- _Task directions_:
Below is a block of entries; repeat exactly the lines starting at the line that contains "ih]; unfold ledgerCommit; split <;> rfl" and ending at the line that contains "theorem StepOnly.refl (d", both included.
+---+
-- ==== Sys2Proof/Laws/Frames.lean ====
section
/-! SUPPORT. What the operations that several commands share leave as it was: the ledger, parked steps, self-refresh, the ports and the
end of a step. -/

namespace Sys2Proof.Machine

/-! ### The ledger -/

/-- A ledger write changes the ledger, its chain and the buffer of Onyx, and nothing else (R406, R408). -/
theorem ledgerWrite_frame (b : LedgerBody) (d : Device) : ledgerWrite b d = { d with sec := { d.sec with
    ledger := (ledgerWrite b d).sec.ledger, nextSeq := (ledgerWrite b d).sec.nextSeq, chain := (ledgerWrite b d).sec.chain
    buffer := (ledgerWrite b d).sec.buffer } } := by
  unfold ledgerWrite
  split
  · unfold ledgerCommit; split <;> rfl
  · split <;> rfl

theorem ledgerEvent_write (k : W16) (x : List Byte) (d : Device) (t : Byte) (st : W16) (c : Byte) : ledgerEvent k x d t st c = { d with
    sec := { d.sec with
      ledger := (ledgerEvent k x d t st c).sec.ledger, nextSeq := (ledgerEvent k x d t st c).sec.nextSeq
      chain := (ledgerEvent k x d t st c).sec.chain, buffer := (ledgerEvent k x d t st c).sec.buffer } } :=
  ledgerWrite_frame _ d

theorem ledgerAct_write (p : Packet) (k : W16) (x : List Byte) (t : Byte) (st : W16) (d : Device) : ledgerAct p k x t st d = { d with
    sec := { d.sec with
      ledger := (ledgerAct p k x t st d).sec.ledger, nextSeq := (ledgerAct p k x t st d).sec.nextSeq
      chain := (ledgerAct p k x t st d).sec.chain, buffer := (ledgerAct p k x t st d).sec.buffer } } :=
  ledgerWrite_frame _ d

theorem ledgerCommits_frame (l : List LedgerBody) (d : Device) : l.foldl (fun d b => ledgerCommit b d) d = { d with sec := { d.sec with
    ledger := (l.foldl (fun d b => ledgerCommit b d) d).sec.ledger, nextSeq := (l.foldl (fun d b => ledgerCommit b d) d).sec.nextSeq
    chain := (l.foldl (fun d b => ledgerCommit b d) d).sec.chain } } := by
  induction l generalizing d with
  | nil => rfl
  | cons b l ih => rw [List.foldl_cons, ih]; unfold ledgerCommit; split <;> rfl

theorem ledgerFlush_frame (d : Device) : ledgerFlush d = { d with sec := { d.sec with
    ledger := (ledgerFlush d).sec.ledger, nextSeq := (ledgerFlush d).sec.nextSeq, chain := (ledgerFlush d).sec.chain
    buffer := [] } } := by
  unfold ledgerFlush
  rw [ledgerCommits_frame]

/-- The end of a session: no session, and DEV_EVENT.ROLE where there was one (R396). -/
theorem endSession_frame (cause : Nat) (d : Device) : endSession cause d = { d with
    host := (endSession cause d).host
    sec := { d.sec with
      session := none, ledger := (endSession cause d).sec.ledger, nextSeq := (endSession cause d).sec.nextSeq
      chain := (endSession cause d).sec.chain, buffer := (endSession cause d).sec.buffer } } := by
  unfold endSession
  split
  · next h => rw [← h]
  · rw [ledgerEvent_write]; rfl

theorem endSession_event (cause : Nat) (d : Device) (n : Nat) (h : d.host.event.getLsbD n = true) :
    (endSession cause d).host.event.getLsbD n = true := by
  unfold endSession
  split
  · exact h
  · rw [ledgerEvent_write]; simp [setEvent, h]

theorem endSession_role (cause : Nat) (d : Device) {x : Session} (h : d.sec.session = some x) :
    (endSession cause d).host.event.getLsbD evRole = true := by
  unfold endSession; rw [h]; dsimp only
  rw [ledgerEvent_write]
  simp [setEvent, evRole]

/-! ### Operations of a step: buffers, jobs, requests and DRAM, and nothing else -/

/-- Only buffers, serving, Fabric bytes and DRAM channels may differ. -/
structure StepOnly (d e : Device) : Prop where
  eq : e = { d with mem := e.mem, serve := e.serve, fab := e.fab, dram := e.dram }

theorem StepOnly.refl (d : Device) : StepOnly d d := ⟨rfl⟩

theorem StepOnly.trans {a b c : Device} (h : StepOnly a b) (k : StepOnly b c) : StepOnly a c := by
  refine ⟨?_⟩
  have h1 := h.eq; have k1 := k.eq
  rw [h1] at k1
  exact k1

theorem StepOnly.foldl {α : Type} (f : Device → α → Device) (h : ∀ d x, StepOnly d (f d x)) (l : List α) (d : Device) :
    StepOnly d (l.foldl f d) := by
  induction l generalizing d with
  | nil => exact .refl d
  | cons x l ih => exact (h d x).trans (ih _)

theorem fabWrite_only (a : Nat) (bs : List Byte) (d : Device) : StepOnly d (fabWrite a bs d) := by
  rw [fabWrite_frame]; exact ⟨rfl⟩

theorem extWrite_only (t slot i off : Nat) (bs : List Byte) (d : Device) : StepOnly d (extWrite t slot i off bs d) := by
  unfold extWrite
  split
  · exact .refl d
  · next e _ =>
    have home : ∀ d, StepOnly d (match e.home with | some h => fabWrite (h + off) bs d | none => d) := by
      intro d; split
      · exact fabWrite_only ..
      · exact .refl d
    have copy : ∀ d, StepOnly d (match e.copy with | some c => fabWrite (c + off) bs d | none => d) := by
      intro d; split
      · exact fabWrite_only ..
      · exact .refl d
    dsimp only
    split
    · exact home d
    · exact home d
    · exact home d
    · exact copy d
    · exact (copy d).trans ⟨rfl⟩
    · exact (copy d).trans (home _)
    · exact .refl d
    · exact .refl d
    · exact .refl d

theorem bufWrite_only (t slot : Nat) (b : Buffer) (off : Nat) (bs : List Byte) (d : Device) : StepOnly d (bufWrite t slot b off bs d) :=
  StepOnly.foldl _ (fun _ _ => extWrite_only ..) _ d

theorem touch_only (t slot : Nat) (b : Buffer) (off n : Nat) (d : Device) : StepOnly d (touch t slot b off n d) :=
  StepOnly.foldl _ (fun _ _ => ⟨rfl⟩) _ d

theorem outWrite_only (r : Request) (off : Nat) (bs : List Byte) (d : Device) : StepOnly d (outWrite r off bs d) := by
  unfold outWrite
  split
  · split
    · exact .refl d
    · exact (bufWrite_only ..).trans (touch_only ..)
  · exact .refl d

theorem setReqState_only (ref : Ref) (st : Nat) (d : Device) : StepOnly d (setReqState ref st d) := by
  unfold setReqState
  split
  · exact StepOnly.trans ⟨rfl⟩ (outWrite_only ..)
  · exact .refl d

theorem parkStep_only (t : Byte) (j : W32) (why : ParkWhy) (d : Device) : StepOnly d (parkStep t j why d) := by
  unfold parkStep
  split
  · exact .refl d
  · split
    · exact .refl d
    · dsimp only
      split
      · exact ⟨rfl⟩
      · refine StepOnly.trans ?_ (StepOnly.foldl _ (fun d x => StepOnly.trans ⟨rfl⟩ (setReqState_only ..)) _ _)
        exact ⟨rfl⟩

theorem unparkStep_only (t : Byte) (j : W32) (why : ParkWhy) (d : Device) : StepOnly d (unparkStep t j why d) := by
  unfold unparkStep
  split
  · exact .refl d
  · split
    · exact .refl d
    · dsimp only
      split
      · exact ⟨rfl⟩
      · refine StepOnly.trans ?_ (StepOnly.foldl _ (fun d x => ?_) _ _)
        · exact ⟨rfl⟩
        · split
          · exact setReqState_only ..
          · exact .refl d

theorem eachStep_only (f : Byte → W32 → Device → Device) (h : ∀ t j d, StepOnly d (f t j d)) (d : Device) : StepOnly d (eachStep f d) :=
  StepOnly.foldl _ (fun d x => by split; exact h ..; exact .refl d) _ d

theorem drainAll_only (c n : Nat) (d : Device) : StepOnly d (drainAll c n d) := by
  induction n generalizing d with
  | zero => exact .refl d
  | succ n ih => exact StepOnly.trans (b := drainOne c d) (by rw [drainOne_frame]; exact ⟨rfl⟩) (ih _)

theorem enterSelfRefresh_only (c : Nat) (d : Device) : StepOnly d (enterSelfRefresh c d) :=
  (drainAll_only ..).trans ⟨rfl⟩

theorem channelsDown_only (d : Device) : StepOnly d (channelsDown d) := StepOnly.foldl _ (fun _ _ => enterSelfRefresh_only ..) _ d

theorem channelsUp_only (d : Device) : StepOnly d (channelsUp d) := by
  unfold channelsUp
  split
  · exact .refl d
  · exact StepOnly.foldl _ (fun _ _ => ⟨rfl⟩) _ d

/-! ### Fabric bytes through the channels -/

theorem drainAll_fab (c n : Nat) (d : Device) : (drainAll c n d).fab = d.fab := by
  induction n generalizing d with
  | zero => rfl
  | succ n ih => unfold drainAll; rw [ih, drainOne_fab]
+---+
- _Completed task_:
  | cons b l ih => rw [List.foldl_cons, ih]; unfold ledgerCommit; split <;> rfl

theorem ledgerFlush_frame (d : Device) : ledgerFlush d = { d with sec := { d.sec with
    ledger := (ledgerFlush d).sec.ledger, nextSeq := (ledgerFlush d).sec.nextSeq, chain := (ledgerFlush d).sec.chain
    buffer := [] } } := by
  unfold ledgerFlush
  rw [ledgerCommits_frame]

/-- The end of a session: no session, and DEV_EVENT.ROLE where there was one (R396). -/
theorem endSession_frame (cause : Nat) (d : Device) : endSession cause d = { d with
    host := (endSession cause d).host
    sec := { d.sec with
      session := none, ledger := (endSession cause d).sec.ledger, nextSeq := (endSession cause d).sec.nextSeq
      chain := (endSession cause d).sec.chain, buffer := (endSession cause d).sec.buffer } } := by
  unfold endSession
  split
  · next h => rw [← h]
  · rw [ledgerEvent_write]; rfl

theorem endSession_event (cause : Nat) (d : Device) (n : Nat) (h : d.host.event.getLsbD n = true) :
    (endSession cause d).host.event.getLsbD n = true := by
  unfold endSession
  split
  · exact h
  · rw [ledgerEvent_write]; simp [setEvent, h]

theorem endSession_role (cause : Nat) (d : Device) {x : Session} (h : d.sec.session = some x) :
    (endSession cause d).host.event.getLsbD evRole = true := by
  unfold endSession; rw [h]; dsimp only
  rw [ledgerEvent_write]
  simp [setEvent, evRole]

/-! ### Operations of a step: buffers, jobs, requests and DRAM, and nothing else -/

/-- Only buffers, serving, Fabric bytes and DRAM channels may differ. -/
structure StepOnly (d e : Device) : Prop where
  eq : e = { d with mem := e.mem, serve := e.serve, fab := e.fab, dram := e.dram }

theorem StepOnly.refl (d : Device) : StepOnly d d := ⟨rfl⟩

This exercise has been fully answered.